PgmNr P2095: Comparison of normalization and differential expression analyses using RNA-Seq data from 726 individual Drosophila melanogaster.

Authors:
Y. Lin 1 ; K. Golovnina 2 ; Z.-X. Chen 2 ; H. Lee 2 ; Y. Serrano Negron 1 ; H. Sultana 2 ; B. Oliver 2 ; S. Harbison 1


Institutes
1) National Heart Lung and Blood Institute, Bethesda, MD; 2) National Institute of Diabetes and Digestive and Kidney Diseases, Bethesda, MD.


Abstract:

In order to determine whether heritable differences in gene expression could be detected among individual flies, we performed a multi-factor experiment using RNA extracted from 768 flies. We harvested RNA from individual flies using 16 inbred lines from the Drosophila Genetic Reference Panel. These flies were reared in three separate biological replicates. The RNA was successfully sequenced for more than 98% of the flies, and the genotype and sex of each sample were verified by using a ‘bar code’ and Spearman correlation respectively. Application of this verification procedure resulted in 726 sequences remaining for further analysis. To identify the optimal analysis approach for the detection of differential gene expression among genotype, sex, environment, and their interactions, we investigated the effects of three different filtering strategies, eight normalization methods, and two statistical approaches. We assessed differential gene expression among factors and also performed a statistical power analysis using the eight biological replicates per genotype, environment, and sex in our data set.
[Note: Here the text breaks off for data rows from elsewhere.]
/-- States and operands that meet the hypotheses of `AtomicsUpdateOneLocation`. -/
theorem witness_AtomicsUpdateOneLocation_AtomicInstructions :
    (let o := oAt true; let act := bit0 o.lead (actLanes stWin c0 o.lead)
     let r := readyAtomic stWin 0 o.ord.rel ((lanesOf act).flatMap fun l => (vatmPlace o stWin c0 l).toOption.getD [])
     (∀ l, hasLane act l = true → farLane stWin c0 (vatmPlace o) l = false) ∧
     ∃ as_ s1, laneAtoms r c0 o true (vatmPlace o) act = .ok as_ ∧ atomPoison r c0.g 5 as_ = .ok () ∧
      doAtomics r c0 o.w o.op o.sp false o.ord as_ = .ok s1 ∧
      LaneDoes r c0 (useAtom o 3 o.sp true) act act (if as_.isEmpty then s1 else caveNote s1 c0.g 3 c0.pc)) ∧
    (let o := oAtb false; let act := bit0 o.lead (actLanes stOffs c0 o.lead)
     let r := readyAtomic stOffs 0 o.ord.rel ((lanesOf act).flatMap fun l => (vatmsPlace o stOffs c0 l).toOption.getD [])
     ∃ as_ s1, laneAtoms r c0 o true (vatmsPlace o) act = .ok as_ ∧ atomPoison r c0.g 5 as_ = .ok () ∧
      doAtomics r c0 o.w o.op false false o.ord as_ = .ok s1 ∧
      LaneDoes r c0 (useAtom o 2 false true) act act (if as_.isEmpty then s1 else caveNote s1 c0.g 3 c0.pc)) ∧
    (let o := oAt false; let act := bit0 o.lead (actLanes stWin c0 o.lead)
     let r := readyAtomic stWin 0 o.ord.rel ((lanesOf act).flatMap fun l => (vredPlace o stWin c0 l).toOption.getD [])
     ∃ as_ s1, laneAtoms r c0 o false (vredPlace o) act = .ok as_ ∧ atomPoison r c0.g 5 as_ = .ok () ∧
      doAtomics r c0 o.w o.op false o.sp o.ord as_ = .ok s1 ∧
      LaneDoes r c0 (useAtom o 3 false false) act act (if as_.isEmpty then s1 else caveNote s1 c0.g 3 c0.pc)) ∧
    (let o : UAtm := ⟨63, 1, .team, ⟨true, true⟩, true, .max, false, false⟩
     let r := readyAtomic stWin 0 o.ord.rel ((uatmPlace o c0 stWin).toOption.getD [])
     (∀ d x a ls, uatmPlace o c0 stWin ≠ .ok (.remote d x a :: ls)) ∧ ∃ s1, UniDoes r c0 (useUatm o) s1 ∧ uatmBody o c0 r = .ok s1) ∧
    owesFar stWin 0 = false ∧
    (let a : AtomAcc := { lane := 1, va := 0, locs := [.spad 8, .spad 9], d := 5, c := 7, dest := .lane 1 63 .i16 }
     a.locs = .spad 8 :: [.spad 9] ∧ a.locs.Nodup ∧ a.locs.length = IFmt.bits .i16 / 8 ∧ (thr (gangOf st0 c0.g) a.lane).isSome = true) :=
  ⟨⟨fun l h => by
      have e : bit0 (oAt true).lead (actLanes stWin c0 (oAt true).lead) = 0 := by decide +kernel
      rw [e] at h; simp [hasLane] at h, atom_of rfl⟩, atom_of rfl, atom_of rfl,
   ⟨not_remote (by decide +kernel), does_of rfl⟩, by decide +kernel, by decide +kernel⟩

/-- The partner of team 0 has 64 bytes of scratchpad. -/
def stPair : State :=
  setTeam (stOf gangMem { team0 with spSize := 4096, spBase := 8192, partner := some 1 }) 1 { team0 with core := 1, spSize := 64 }

/-- The places and protections at the windows' edges (R151 to R153). -/
theorem witness_WindowsPlaceBytes :
    genByte stPair 0 0 0x01FF000000000FFF accRead 5 = .ok (.spad (8192 + 4095)) ∧
    genByte stPair 0 0 0x01FF000000001000 accRead 5 = .error (prot 5 0x01FF000000001000 0) ∧
    genByte stPair 0 0 0x01FF80000000003F accWrite 5 = .ok (.spad (2 ^ 18 + 63)) ∧
    genByte stPair 0 0 0x01FF800000000040 accWrite 5 = .error (prot 5 0x01FF800000000040 0) ∧
    genByte stMem 0 0 0x01FF800000000000 accRead 5 = .error (prot 5 0x01FF800000000000 0) ∧
    genByte stMem 0 0 0x01FE000000000000 accRead 5 = .error (prot 5 0x01FE000000000000 0) ∧
    genByte stMem 0 0 0x01F0000000000000 accRead 5 = .error (prot 5 0x01F0000000000000 0) ∧
    genByte stMem 0 0 0x0200000000000000 accRead 5 = .error (prot 5 0x0200000000000000 0) ∧
    (match leafAt stMem 0 0 0x1FFFF with | .leaf _ _ => true | _ => false) = true ∧
    (match leafAt stMem 0 0 0x20000 with | .absent _ _ _ => true | _ => false) = true := by
  refine ⟨ok_of (by decide +kernel), error_of (by decide +kernel), ok_of (by decide +kernel), error_of (by decide +kernel),
    error_of (by decide +kernel), error_of (by decide +kernel), error_of (by decide +kernel), error_of (by decide +kernel),
    by decide +kernel⟩

/-! ### Control -/

/-- Lane 1 has p1 set, lanes 0 and 1 p2; s1 reads 0 and s2 bit 62 alone. -/
def stCtl : State := stOf (sPut { gang0 with p := [(1, 2), (2, 3)] } 2 (2 ^ 62)) team0

/-- States and operands that meet the hypotheses of `BranchesMoveTheRun`. -/
theorem witness_BranchesMoveTheRun :
    CtlReady stCtl c0 (ctlUse [] 4) ∧ loopDepth (gangOf stCtl 0) = 0 ∧
    voters (gangOf stCtl 0) c0.run 1 ≠ 0 ∧ voters (gangOf stCtl 0) c0.run 0 = 0 ∧
    CtlReady stCtl c0 (ctlUse [(8, 63)] 4) ∧ sGet (gangOf stCtl 0) 1 = 0 ∧ sGet (gangOf stCtl 0) 2 ≠ 0 ∧
    (sGet (gangOf stCtl 0) 2).getLsbD (63 - 1) = true ∧ (sGet (gangOf stCtl 0) 2).getLsbD (62 - 1) = false :=
  ⟨ctlReady rfl, by decide +kernel, by decide +kernel, by decide +kernel, ctlReady rfl, by decide +kernel⟩

/-- States and operands that meet the hypotheses of `BranchesMoveTheRun`. -/
theorem witness_BranchesMoveTheRun_VoteBranches :
    CtlReady stCtl c0 (ctlUse [] 4) ∧ CtlReady stCtl c0 (ctlUse [] 8) ∧ loopDepth (gangOf stCtl 0) = 0 ∧
    (c0.run &&& ~~~(voters (gangOf stCtl 0) c0.run 2) = 0) ∧
    (c0.run &&& ~~~(voters (gangOf stCtl 0) c0.run 0) ≠ 0 ∧ voters (gangOf stCtl 0) c0.run 0 = 0) ∧
    (c0.run &&& ~~~(voters (gangOf stCtl 0) c0.run 1) ≠ 0 ∧ voters (gangOf stCtl 0) c0.run 1 ≠ 0) :=
  ⟨ctlReady rfl, ctlReady rfl, by decide +kernel⟩

/-- States and operands that meet the hypotheses of `CallsAndReturns`. -/
theorem witness_CallsAndReturns :
    CtlReady stMem c0 { ctlUse [] 4 with vregs := [(12, 8 * 6 + 7)] } ∧ loopDepth (gangOf stMem 0) = 0 ∧
    (CtlReady stMem c0 { ctlUse [(8, 1)] 4 with vregs := [(7, 63)] } ∧ (sGet (gangOf stMem 0) 1).toNat % 4 = 0) ∧
    (CtlReady stMem c0 { ctlUse [] 4 with vregs := [(8, 1)] } ∧ readTargets stMem c0 1 = .ok ()) :=
  ⟨ctlReady rfl, by decide +kernel, ⟨ctlReady rfl, by decide +kernel⟩, ctlReady rfl, ok_of (by decide +kernel)⟩

/-- States and operands that meet the hypotheses of `NopYieldExit`. -/
theorem witness_NopYieldExit :
    CtlReady st0 c0 (ctlUse [] 4) ∧ loopDepth (gangOf st0 0) = 0 ∧ (gangOf st0 0).role ≠ .worker ∧
    (gangOf st0 0).late.all (fun f => f.dest != .none) = true ∧ (gangOf st0 0).reqs.all (fun r => r.dest != .none) = true ∧
    (gangOf st0 0).calls = [] := ⟨ctlReady rfl, by decide +kernel⟩

/-- Gang 0 in a loop of both threads up to `last`, of `n` iterations. -/
def gangLoop (n : Nat) (last : Word) : Gang :=
  srPut (srPut (srPut (srPut (sPut gang0 1 0) rLoopCount (loopWord 3 n)) rLoopStart 0x10000) rLoopEnd last) rLoopDepth 1
/-- Page 1 holds NOPs at 0x10020. -/
def stLoop0 : State :=
  { stOf gang0 team0 with mem := Memory.write (Memory.write (stOf gang0 team0).mem 0x10023 0xCB) 0x10023 0xCB }

/-- States and operands that meet the hypotheses of `HardwareLoops`. -/
theorem witness_HardwareLoops_LoopsOpen :
    (CtlReady st0 c0 (ctlUse [] 8) ∧ loopDepth (gangOf st0 0) = 0 ∧ 1 ≤ (1 : BitVec 11).toNat ∧ (2047 : BitVec 11).toNat < 2 ^ 32 ∧
      8 ≤ (8 : W32).toInt) ∧
    (let s := stOf (sPut gang0 1 0xFFFFFFFF) team0
     CtlReady s c0 (ctlUse [(8, 1)] 8) ∧ 1 ≤ (sGet (gangOf s 0) 1).toNat ∧ (sGet (gangOf s 0) 1).toNat < 2 ^ 32) ∧
    (let s := stOf (gangLoop 5 0x10020) team0
     CtlReady s c0 (ctlUse [] 8) ∧ loopDepth (gangOf s 0) = 1 ∧ c0.run &&& ~~~(loopSet (gangOf s 0)) = 0 ∧
      (c0.pc + BitVec.signExtend 64 (0x20 : W32)).toNat ≤ (srGet (gangOf s 0) rLoopEnd).toNat) ∧
    (CtlReady stLoop0 c0 (ctlUse [(8, 1)] 8) ∧ 0 = (sGet (gangOf stLoop0 0) 1).toNat ∧
      ∃ k, lengthAt stLoop0 c0.g (c0.pc + BitVec.signExtend 64 (0x20 : W32)) = .ok k) :=
  ⟨⟨ctlReady rfl, by decide +kernel⟩, ⟨ctlReady rfl, by decide +kernel⟩, ⟨ctlReady rfl, by decide +kernel⟩,
   ctlReady rfl, by decide +kernel, some_ok (by decide +kernel)⟩

/-- States and operands that meet the hypotheses of `HardwareLoops`. -/
theorem witness_HardwareLoops_LoopsRepeat :
    let H := fun n => moveThreads (gangLoop n 0x10000) 3 0x10004
    ∀ n, n ∈ [1, 2, 2 ^ 32 - 1] → let s := stOf (H n) team0
      loopDepth (gangOf s 0) = 1 ∧ srGet (gangOf s 0) rLoopEnd = c0.pc ∧ loopSet (gangOf s 0) ≠ 0 ∧ loopCnt (gangOf s 0) = n ∧
      (∀ l, l < 32 → hasLane (loopSet (gangOf s 0)) l = true → hasLane c0.run l = true ∧
        ((thr (gangOf s 0) l).map (·.pc) = some 0x10004 ∧ (thr (gangOf s 0) l).map (·.held) = some false)) := by decide +kernel

/-- v1 of lane 0 names 0x10200, of lane 1 0x10100; gang 1 of the team is a worker gang. -/
def stCall : State :=
  let G := vPut (vPut gang0 1 0 0x10200) 1 1 0x10100
  setGang (stOf G { team0 with ngang := 2 }) 1 { Gang.blank with role := .worker }
/-- The same, with no worker gang, in an inline call. -/
def stIn : State :=
  stOf { vPut (vPut gang0 1 0 0x10200) 1 1 0x10100 with
    calls := [{ ret := 0x10004, active := 3, done := 0, returned := 0, pending := [] }] } team0

/-- States and operands that meet the hypotheses of `LaneVaryingCalls`. -/
theorem witness_LaneVaryingCalls :
    (let r := sendFar stCall 0
     UniDoes r c0 (useDispatch 1) (caveNote (drainGang r 0) 0 4 c0.pc) ∧ readTargets r c0 1 = .ok () ∧
      releaseGate r 0 = .ok () ∧ dispatchesAway r 0 = true) ∧
    (let r := sendFar stIn 0
     UniDoes r c0 (useDispatch 1) (caveNote (drainGang r 0) 0 4 c0.pc) ∧ readTargets r c0 1 = .ok () ∧
      releaseGate r 0 = .ok () ∧ dispatchesAway r 0 = false ∧
      ∀ l, l < 32 → hasLane c0.run l = true → inlineDepth (gangOf r 0) l < 8) ∧
    (let r := sendFar stIn 0
     CtlReady r c0 (ctlUse [] 4) ∧ releaseGate r 0 = .ok () ∧
      ∀ l, l < 32 → hasLane c0.run l = true → (inlineOf (gangOf r 0) l).isSome ∨ (SMap.find (gangOf r 0).formed l).isSome) ∧
    byTarget (gangOf stIn 0) c0.run 1 = (0x10100, 2) :: [(0x10200, 1)] :=
  ⟨⟨⟨by decide +kernel, ok_of (by decide +kernel), by unfold CanPay; decide +kernel⟩, ok_of (by decide +kernel), ok_of (by decide +kernel), by decide +kernel⟩,
   ⟨⟨by decide +kernel, ok_of (by decide +kernel), by unfold CanPay; decide +kernel⟩, ok_of (by decide +kernel), ok_of (by decide +kernel), by decide +kernel⟩,
   ⟨ctlReady (by decide +kernel), ok_of (by decide +kernel), by decide +kernel⟩, by decide +kernel⟩

/-- States and operands that meet the hypotheses of `LaneVaryingCalls`. -/
theorem witness_LaneVaryingCalls_WorkersTakeQueuedItems :
    (let it : DispItem := { caller := { gang := 0, lane := 31 }, regs := [7] }
     let s := setTeam stCall 0 { team0 with ngang := 2, queues := [(0x10200, [it]), (0x10100, List.replicate 33 it)] }
     (SMap.find s.gangs 1).isSome = true ∧ (gangOf s 1).role = .worker ∧ (gangOf s 1).threads = [] ∧
      (teamOf s (teamKey 1)).st = .running ∧ (gangOf s 1).stopped = false ∧ (gangOf s 1).frozen = none ∧
      (gangOf s 1).exiting = false ∧ fullestQueue (teamOf s (teamKey 1)).queues = some (0x10100, List.replicate 33 it)) ∧
    (let th : Thread := { pc := 0x10000, held := false, wait := .dispatchLate 0x10200 }
     (31 : Nat) < 32 ∧ thr (gangOf (stOf { gang0 with threads := [(31, th)] } team0) 0) 31 = some th) := by decide +kernel

/-! ### Barriers, waits, timelines, engine commands -/

/-- A body that answers a state and something more. -/
theorem does_of₂ {α : Type} {s : State} {c : Issue} {u : UniUse} {x : Chk (State × α)} (h : s.cur = some c)
    (k : (uniChecks (gangOf s c.g) c u).toOption = some () ∧
      (match x with | .ok r => payable r.1 c.g u.price | .error _ => false) = true := by decide +kernel) :
    ∃ s1 a, UniDoes s c u s1 ∧ x = .ok (s1, a) := by
  cases x with
  | error e => cases k.2
  | ok r => exact ⟨r.1, r.2, ⟨h, ok_of k.1, pays_of k.2⟩, rfl⟩

/-- Team 0 with 4,096 bytes of scratchpad from 8,192 on. -/
def team4k : Team := { team0 with spSize := 4096, spBase := 8192 }
/-- Writes bytes. -/
def poke (s : State) (mk : Nat → Loc) (at_ : Nat) (bs : List Byte) : State :=
  locWrites s (bs.zipIdx.map fun e => (mk (at_ + e.2), e.1))
/-- s1 names a barrier of two arrivals at 0x100 of the team's scratchpad, in phase 7; s2 is 1, s3 is 7, s5 is 2. -/
def stBar : State :=
  let G := sPut (sPut (sPut (sPut gang0 1 0x01FF000000000100) 2 1) 3 7) 5 2
  poke (stOf G team4k) .spad (8192 + 0x100) (leBytes 16 (barNat { freshBar 2 1 with phase := 7 }))

/-- States and operands that meet the hypotheses of `PhaseBarriers`. -/
theorem witness_PhaseBarriers_BarrierObject :
    let b : Bar := { phase := 2 ^ 32 - 1, expect := 2 ^ 16 - 1, pend := 0, bytes := -(2 ^ 31), init := true, fault := true, scope := 7, low := 2 ^ 27 - 1 }
    b.phase < 2 ^ 32 ∧ b.expect < 2 ^ 16 ∧ b.pend < 2 ^ 16 ∧ -(2 ^ 31) ≤ b.bytes ∧ b.bytes < 2 ^ 31 ∧ b.scope < 8 ∧ b.low < 2 ^ 27 := by
  decide

/-- States and operands that meet the hypotheses of `PhaseBarriers`. -/
theorem witness_PhaseBarriers_BarrierInstructions :
    (∃ s1, UniDoes stBar c0 (uniUse 1 [(8, 1), (9, 5)] none) s1 ∧ binitBody stBar c0 1 5 2 = .ok s1) ∧
    (∃ s1 ck, UniDoes (sendFar stBar 0) c0 (useArrive 63 1 (.reg 5)) s1 ∧
      barBody (sendFar stBar 0) c0 63 1 true true (arriveBar c0 (.reg 5)) = .ok (s1, ck)) ∧
    (∃ s1 ck, UniDoes (sendFar stBar 0) c0 (uniUse 1 [(8, 1), (9, 3)] (some 63)) s1 ∧
      barBody (sendFar stBar 0) c0 63 1 true true (expectBar c0 3 true) = .ok (s1, ck)) ∧
    (1 ≤ arrivals c0 gang0 .one ∧ arrivals c0 gang0 .run ≤ 65535 ∧ arrivals c0 gang0 .run ≤ (freshBar 2 1).pend) ∧
    arrivals c0 gang0 (.reg 0) = 0 ∧ 65535 < arrivals c0 (sPut gang0 0 65536) (.reg 0) ∧ (freshBar 1 1).pend < arrivals c0 gang0 .run ∧
    (let G := sPut gang0 3 (2 ^ 31 - 1); (sGet G 3).toNat ≤ 2 ^ 31 - 1 ∧ (freshBar 1 1).bytes + ((sGet G 3).toNat : Int) ≤ 2 ^ 31 - 1 ∧
      1 ≤ (freshBar 1 1).pend) :=
  ⟨does_of rfl, does_of₂ (by decide +kernel), does_of₂ (by decide +kernel), by decide +kernel⟩

/-- The same with gang 0's threads waiting for phase `p`. -/
def stWait (p : Word) : State :=
  modGang stBar 0 fun G => modThreads G 3 fun t => { t with wait := .phase .bar 0x01FF000000000100 p true }

/-- Places of the barrier. -/
def barLs : List Loc := (List.range 16).map fun i => .spad (8192 + 0x100 + i)
/-- The same barrier, in phase 7, has FAULT set, and gang 0 is in its handler. -/
def stFailed : State :=
  modGang (poke (stWait 7) .spad (8192 + 0x100) (leBytes 16 (barNat { freshBar 2 1 with phase := 7, fault := true }))) 0 fun G =>
    { G with handler := some 1 }
/-- s4 names completion timeline 3 of class 1. -/
def stTl : State := modGang stBar 0 fun G => sPut G 4 (2 ^ 60 + 3)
We found that two to five biological replicates were required in order to have adequate statistical power depending upon the factors analyzed. Some common normalization methods, such as Total Count, Quantile and RPKM normalization, did not align the data across samples. Analyses applying the Median, Quantile, and Trimmed Mean of M-values normalization methods were sensitive to the removal or retention of genes with low expression in the data set. The two statistical approaches, a generalized linear model with a negative binomial distribution and an ANOVA model, yielded strikingly different results. Our favored analysis approach was to normalize the read counts using the DESeq method, to apply a generalized linear model assuming a negative binomial distribution using either edgeR or DESeq software, and to remove genes with very low read counts after the statistical analysis.